L’approche pédagogique de l’éducation à la démocratie de Charlene O’Hanley’s est aussi unique que le contexte dans lequel elle enseigne.

Enseignante depuis 30 ans, O’Hanley a récemment pris sa retraite avant de retourner dans l’école où elle avait enseigné pendant deux décennies, un centre d’éducation aux adultes d’anglais langue seconde à Lachute, au Québec.

Lachute, une ville dont la population est majoritairement anglophone, est l’une des régions du Canada où les revenus sont les plus faibles et où le taux de diplomation secondaire est l’un des plus bas au pays.

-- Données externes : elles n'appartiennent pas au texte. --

/-- Every victim has concluded under excess: the reclaim ends with 22h (R133). -/
theorem budget_concludes (over_ : s.ae.effective < u.ae.committed) (done : judged.concluded = true) :
    u.endTests.budgetTrigger = (u.endReclaim 0x22).budgetTrigger := by
  rw [report.budget_endTests active kind,
    budgetRules_concludes (by rw [report.excess]; exact decide_eq_true over_) (by rw [report.reclaim]; exact done)]

omit active kind in
/-- Its candidates are those of before: the notice moved no slot out of or into POWERED. -/
theorem candidates (code : Nat) : (u.endReclaim code).budgetCandidates = s.budgetCandidates := by
  have order : u.ae.grantOrder = s.ae.grantOrder := by rw [report.ae]
  refine candidates_congr order fun j _ => ?_
  have slot : (u.endReclaim code).slot j = u.slot j := rfl
  rw [slot]
  by_cases own : j = i
  · rw [own, report.slot]
    exact ⟨rfl, rfl, rfl⟩
  · rw [report.around.2.1 j own]
    exact ⟨rfl, rfl, rfl⟩

/-- The next BUDGET reclaim starts at once for what is still short (R118). -/
theorem budget_restarts (over_ : s.ae.effective < u.ae.committed) (done : judged.concluded = true)
    (period : s.ae.resyncActive = false) (some_ : s.budgetCandidates ≠ []) :
    u.endTests.budgetTrigger = (u.endReclaim 0x22).startBudget := by
  rw [report.budget_concludes active kind over_ done]
  have excess : u.ae.excess = true := by rw [report.excess]; exact decide_eq_true over_
  have over_period : u.ae.resyncActive = false := by rw [report.ae]; exact period
  exact budgetTrigger_starts excess rfl over_period (by rw [report.candidates]; exact some_)

end

/-! ### An ADMIT reclaim's end tests -/

section
variable {b : SlotId} (own : judged.beneficiary = some b) (kind : judged.kind = .admission) (other : b ≠ i)
  (calm : s.ae.excess = false) (within : s.ae.committed ≤ s.ae.effective)

omit active in
include calm within in
/-- A claim that falls within EB leaves no excess and appends nothing. -/
theorem stays_calm : u.ae.excess = false ∧ u.ae.committed ≤ u.ae.effective ∧ u.eu = s.elapse.eu := by
  have low : u.ae.committed ≤ s.ae.effective := by rw [report.committed]; omega
  have unexceeded : ¬ s.ae.effective < u.ae.committed := by omega
  refine ⟨by rw [report.excess]; exact decide_eq_false unexceeded, by rw [report.effective]; exact low, ?_⟩
  rw [report.eu, if_neg unexceeded, if_neg (by rw [calm]; exact Bool.false_ne_true)]

include own kind
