-- ==== Sys2Proof/Machine/Float.lean ====
section
/-! DEFINITION. IEEE 754 binary32, the datapath reading's NUM (00_scope.md R13): every operator rounds once, to nearest,
ties to even; subnormals are kept; comparisons are the ordered ones; no flags, no traps.

A finite value is an integer multiple of 2^-149, so magnitudes are natural numbers in that unit. The low 31 bits of a
word, as a number, grow with the magnitude they stand for; `magVal` reads them and `roundMag` is its rounding inverse. -/

namespace Sys2Proof.Machine

/-- The low 31 bits: exponent and fraction fields. -/
def magBits (w : Word) : Nat := w.toNat % 2 ^ 31

/-- The sign bit. -/
def signBit (w : Word) : Bool := w.getLsbD 31

/-- The low 31 bits of an infinity: exponent field all ones, fraction zero. -/
def infBits : Nat := 0x7F800000

/-- A NaN: exponent field all ones, fraction not zero. -/
def fIsNaN (w : Word) : Bool := infBits < magBits w

/-- Neither NaN nor an infinity (43_bitcrusher_channel.md R145 row 1). -/
def fIsFinite (w : Word) : Bool := magBits w < infBits

/-- An infinity of either sign. -/
def fIsInf (w : Word) : Bool := magBits w == infBits

/-- A zero of either sign. -/
def fIsZero (w : Word) : Bool := magBits w == 0

/-- The quiet NaN an invalid operation gives; never produced after stage S0 (00_scope.md R14; log entry 15). -/
def qNaN : Word := 0x7FC00000#32

/-- The magnitude of the low 31 bits `m`, in units of 2^-149: subnormals (exponent field 0) are their fraction; a normal
one is its 24-bit significand scaled. The bits of an infinity read as 2^277, above every finite magnitude. -/
def magVal (m : Nat) : Nat :=
  if m / 2 ^ 23 = 0 then m else (2 ^ 23 + m % 2 ^ 23) * 2 ^ (m / 2 ^ 23 - 1)

/-- The value of a word that is not a NaN, in units of 2^-149. -/
def fVal (w : Word) : Int := if signBit w then -(magVal (magBits w) : Int) else (magVal (magBits w) : Int)

/-- `n / d` rounded to the nearest integer, ties to even. -/
def roundHalfEven (n d : Nat) : Nat :=
  let q := n / d
  let r := n % d
  if 2 * r < d then q else if d < 2 * r then q + 1 else q + q % 2

/-- The low 31 bits of the binary32 magnitude nearest to `n / d` (in units of 2^-149), ties to even, overflowing to the
infinity: `k` is the number of low bits a 24-bit significand cannot keep. -/
def roundMag (n d : Nat) : Nat :=
  let k := Nat.log2 (n / d) - 23
  min (k * 2 ^ 23 + roundHalfEven n (d * 2 ^ k)) infBits

/-- A word from its sign and its low 31 bits. -/
def ofSignMag (neg : Bool) (m : Nat) : Word := BitVec.ofNat 32 (if neg then 2 ^ 31 + m else m)

/-- Unary minus flips the sign bit. -/
def fNeg (a : Word) : Word := ofSignMag (!signBit a) (magBits a)

/-- Magnitude clears the sign bit (00_scope.md R17). -/
def fAbs (a : Word) : Word := ofSignMag false (magBits a)

/-- Addition. An exact zero sum is `+0` unless both operands are negative (a sum of two `−0`). -/
def fAdd (a b : Word) : Word :=
  if fIsNaN a || fIsNaN b then qNaN
  else if fIsInf a then (if fIsInf b && (signBit a != signBit b) then qNaN else a)
  else if fIsInf b then b
  else
    let z := fVal a + fVal b
    if z = 0 then ofSignMag (signBit a && signBit b) 0
    else ofSignMag (decide (z < 0)) (roundMag z.natAbs 1)

/-- Subtraction. -/
def fSub (a b : Word) : Word := fAdd a (fNeg b)

/-- Multiplication. -/
def fMul (a b : Word) : Word :=
  if fIsNaN a || fIsNaN b then qNaN
  else if fIsInf a || fIsInf b then
    if fIsZero a || fIsZero b then qNaN else ofSignMag (signBit a != signBit b) infBits
  else ofSignMag (signBit a != signBit b) (roundMag (magVal (magBits a) * magVal (magBits b)) (2 ^ 149))

/-- Division. -/
def fDiv (a b : Word) : Word :=
  if fIsNaN a || fIsNaN b then qNaN
  else if fIsInf a then (if fIsInf b then qNaN else ofSignMag (signBit a != signBit b) infBits)
  else if fIsInf b then ofSignMag (signBit a != signBit b) 0
  else if fIsZero b then (if fIsZero a then qNaN else ofSignMag (signBit a != signBit b) infBits)
  else ofSignMag (signBit a != signBit b) (roundMag (magVal (magBits a) * 2 ^ 149) (magVal (magBits b)))

/-- `<`, the ordered comparison; `−0 < +0` is false. -/
def fLt (a b : Word) : Bool := !fIsNaN a && !fIsNaN b && decide (fVal a < fVal b)

/-- `≤`, the ordered comparison; `+0 ≤ −0` is true. -/
def fLe (a b : Word) : Bool := !fIsNaN a && !fIsNaN b && decide (fVal a ≤ fVal b)

/-- `==`, the ordered comparison; `−0 == +0`. Samples are compared by it (92_eei_decisions.md D31). -/
def fEq (a b : Word) : Bool := !fIsNaN a && !fIsNaN b && decide (fVal a = fVal b)

/-- Greatest integer not above a finite value. -/
def fFloor (a : Word) : Int := fVal a / 2 ^ 149

/-- Least integer not below a finite value. -/
def fCeil (a : Word) : Int := -(-fVal a / 2 ^ 149)

/-- The binary32 nearest to the fraction `n / d`: literals, and integers with `d = 1` (00_scope.md R13, R17). -/
def fLit (n : Int) (d : Nat) : Word := ofSignMag (decide (n < 0)) (roundMag (n.natAbs * 2 ^ 149) d)

/-- The datapath reading's number system (00_scope.md R13). -/
def b32 : NumSys Word where
  lit := fLit
  add := fAdd
  sub := fSub
  mul := fMul
  div := fDiv
  neg := fNeg
  abs := fAbs
  lt := fLt
  le := fLe
  floor := fFloor
  ceil := fCeil
  isFinite := fIsFinite
  isNaN := fIsNaN

end Sys2Proof.Machine
end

Les élèves de O’Hanley proviennent de différents horizons et elle leur donne toutes les chances de développer leur sentiment du pouvoir d’action.

« Je suis de nature très optimiste et j’espère que ces élèves, qui viennent de milieux défavorisés, qui ont eu recours à l’aide sociale et qui n’ont pas beaucoup rêvé ou pensé qu’ils pourraient atteindre leurs objectifs, viendront dans cette petite école, se découvriront une passion pour quelque chose et réaliseront qu’ils peuvent faire une différence », explique-t-elle.

O’Hanley est fière d’une récente réalisation menée par ses élèves, la création de l’Alliance Gray-Straight, qui s’accompagnera d’un local que les élèves pourront utiliser, grâce au financement d’une petite subvention. « Nous avons rédigé une belle proposition sur ce que nous voulions pour notre école et nous venons d’apprendre que notre demande avait été acceptée, ce qui nous réjouit beaucoup », raconte-t-elle.

Le Centre de développement des compétences (CDC) de Lachute est un petit centre, comptant seulement deux enseignant.e.s et 30 élèves, dont l’âge varie de 16 ans à plus de 60 ans. O’Hanley est probablement la seule enseignante qui peut dire qu’elle a eu une grand-mère et une petite-fille dans sa classe… en même temps!

Dans les dernières années, elle a constaté un changement dans l’âge de ses élèves. Il y a de moins en moins d’adultes plus âgé.e.s qui reviennent pour obtenir leur diplôme d’étude secondaire, mais de plus en plus d’adolescent.e.s qui s’inscrivent, car iels n’ont pas réussi à s’épanouir dans le système régulier.

« Maintenant, il s’agit davantage d’une école alternative », dit-elle. « L’éducation aux adultes attire beaucoup d’élèves artistiques. J’ai plusieurs auteurs et musiciens, et de vrais artistes. Pour une raison ou une autre, ils n’entraient pas dans le moule. »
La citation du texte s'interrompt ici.